John Ramsbottom (11 September 1814 - 20 May 1897) was an English mechanical engineer. He was born in Todmorden, then on the county border of Yorkshire and Lancashire. He was the chief mechanical engineer for the London and North Western Railway for 14 years. He created many inventions for railways, most notably the split metal piston ring now used by nearly all reciprocating engines.

==Early life==
John Ramsbottom was born on 11 September 1814 in Todmorden. He was the third child of six and the youngest son. His parents were Henry and Sarah Ramsbottom, Henry was a cotton spinner. His grandfather was John Ramsbottom, a tailor.
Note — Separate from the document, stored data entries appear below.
-- ==== Sys2Proof/Tests/Slice0.lean ====
section
/-!
SUPPORT. The model's own tests. Expected values are hand-taken from spec/95_test_vectors.md (the vector is named in each
docstring) or from the encodings of spec/30_encoding.md; none is the model's own answer. Then one witness for the
hypotheses of each statement of Certificates/Slice0/Obligations.lean, at the boundaries of its clauses.
-/

namespace Sys2Proof.Tests

open Sys2Proof.Machine

/-! ### WellFormed refuses ill-formed terms, one for each check -/

theorem test_wf_refuses_reservedOp2 : Instr.wf (.reservedOp2 0x10 0 0 0) = false := by decide

theorem test_wf_refuses_reservedOp3 : Instr.wf (.reservedOp3 0x20 0 0 0) = false := by decide

theorem test_wf_refuses_reservedOp4 : Instr.wf (.reservedOp4 0x1F 0 0 0) = false := by decide

theorem test_wf_refuses_reservedOp5 : Instr.wf (.reservedOp5 0x80 0 0 0) = false := by decide

theorem test_wf_refuses_reservedOp6 : Instr.wf (.reservedOp6 0x7F 0 0 0) = false := by decide

theorem test_wf_refuses_unknown0 : Instr.wf (.unknown0 0x09 ⟨0, 0, 0, 0⟩) = false := by decide

theorem test_wf_refuses_unknown1 : Instr.wf (.unknown1 0x04 ⟨0, 0, 0, 0⟩) = false := by decide

theorem test_wf_refuses_unknown2 : Instr.wf (.unknown2 0x10 ⟨0, 0, 0, 0⟩) = false := by decide

theorem test_wf_refuses_unknown3 : Instr.wf (.unknown3 0x40 ⟨0, 0, 0, 0⟩) = false := by decide

theorem test_wf_refuses_unknown4 : Instr.wf (.unknown4 0x40 ⟨0, 0, 0, 0⟩) = false := by decide

theorem test_wf_refuses_unknown5 : Instr.wf (.unknown5 0x80 ⟨0, 0, 0, 0⟩) = false := by decide

theorem test_wf_refuses_unknown6 : Instr.wf (.unknown6 0x80 ⟨0, 0, 0, 0⟩) = false := by decide

theorem test_wf_refuses_unknown7 : Instr.wf (.unknown7 0xC0 ⟨0, 0, 0, 0⟩) = false := by decide

theorem test_wf_refuses_unknown8 : Instr.wf (.unknown8 0xE0 ⟨0, 0, 0, 0⟩) = false := by decide

/-! ### Every row decodes from a word written out from its encoding (R101, R104, R105, R107; the table's patterns) -/

theorem test_decode_align : decodeTableWord 56 0x01AABB00000001 = some (.align 0xAA 0xBB 1) := by decide

theorem test_decode_rstclk : decodeTableWord 56 0x020000CAFEBEEF = some (.rstclk 0 0 0xCAFEBEEF) := by decide

theorem test_decode_setp : decodeTableWord 56 0x031FFF00000000 = some (.setp 0x1F 0xFF 0) := by decide

theorem test_decode_setpb : decodeTableWord 56 0x0400A500000000 = some (.setpb 0 0xA5 0) := by decide

theorem test_decode_sched : decodeTableWord 56 0x0503000004C4B4 = some (.sched 3 0 0x0004C4B4) := by decide

theorem test_decode_rdmsg : decodeTableWord 56 0x06FFFFFFFFFFFF = some (.rdmsg 0xFF 0xFF 0xFFFFFFFF) := by decide

theorem test_decode_reservedOp0 : decodeTableWord 56 0x00010203040506 = some (.reservedOp0 1 2 0x03040506) := by decide

theorem test_decode_reservedOp1 : decodeTableWord 56 0x07000000000000 = some (.reservedOp1 0 0 0) := by decide

theorem test_decode_reservedOp2 : decodeTableWord 56 0x0F000000000000 = some (.reservedOp2 0x0F 0 0 0) := by decide

theorem test_decode_reservedOp3 : decodeTableWord 56 0x10000000000000 = some (.reservedOp3 0x10 0 0 0) := by decide

theorem test_decode_reservedOp4 : decodeTableWord 56 0x3F000000000000 = some (.reservedOp4 0x3F 0 0 0) := by decide

theorem test_decode_reservedOp5 : decodeTableWord 56 0x40000000000000 = some (.reservedOp5 0x40 0 0 0) := by decide

theorem test_decode_reservedOp6 : decodeTableWord 56 0xFF123456789ABC = some (.reservedOp6 0xFF 0x12 0x34 0x56789ABC) := by decide

/-- E1. -/
theorem test_decode_reset : decode .tx [0x00, 0xCA, 0xFE, 0xBE, 0xEF] = .ok (.reset 0xCAFEBEEF) := by decide

/-- E5. -/
theorem test_decode_setports : decode .tx [0x04, 0xFF, 0x00, 0x9F, 0x00] = .ok (.setports 0x1F 0xFF) := by decide

/-- E10. -/
theorem test_decode_setportb : decode .tx [0x04, 0xA5, 0x00, 0x00, 0x00] = .ok (.setportb 0xA5) := by decide

/-- E13. -/
theorem test_decode_schedule : decode .tx [0xE3, 0x00, 0x04, 0xC4, 0xB4] = .ok (.schedule 3 0x0004C4B4) := by decide

/-- E17. -/
theorem test_decode_probe : decode .tx [0x10, 0xE0, 0x7F, 0x0F, 0x55, 0x2A] = .ok (.probe) := by decide

/-- R105: the probe as a 48-bit table word. -/
theorem test_decode_probe_word : decodeTableWord 48 0x10E07F0F552A = some .probe := by decide

/-- D2. -/
theorem test_decode_heartbeat : decodeTableWord 40 0x1FFFFFFFFF = some (.heartbeat 0xF 0xFFFFFFFF) := by decide

/-- D4. -/
theorem test_decode_input1 : decodeTableWord 40 0x2A00003D09 = some (.input1 0xA 0x3D09) := by decide

/-- D6. -/
theorem test_decode_input2 : decodeTableWord 40 0x4F01020304 = some (.input2 7 1 0x01020304) := by decide

/-- D10. -/
theorem test_decode_input3 : decodeTableWord 40 0x8F00000000 = some (.input3 1 7 0) := by decide

/-- D12. -/
theorem test_decode_portsset : decodeTableWord 40 0x04AA55FF77 = some (.portsset 0xAA 0x55 3 0x1F 0x77) := by decide

/-- D14. -/
theorem test_decode_portbset : decodeTableWord 40 0x04FF001F00 = some (.portbset 0xFF 0 0x1F 0) := by decide

/-- D16. -/
theorem test_decode_resetecho : decodeTableWord 40 0x00CAFEBEEF = some (.resetecho ⟨0xCA, 0xFE, 0xBE, 0xEF⟩) := by decide

/-- D19. -/
theorem test_decode_schedout : decodeTableWord 40 0xE400000001 = some (.schedout 4 1) := by decide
He had little in the way of schooling having "a short time spent in a dame's school he went to four schoolmasters in succession, then to a baptist minister, then to a colleague of the latter, who taught him as far as simple equations".

==Todmorden==
His grandfather and father leased land in the Salford area of Todmorden, and in 1804–1805 established the "Steam Factory", the first steam powered cotton spinning mill in Todmorden. (Note: The Salford area of Todmorden was The Cradle of Todmorden Industry according to Pennie (2007). The area was ideally placed being adjacent to the Rochdale canal which had opened in 1804.)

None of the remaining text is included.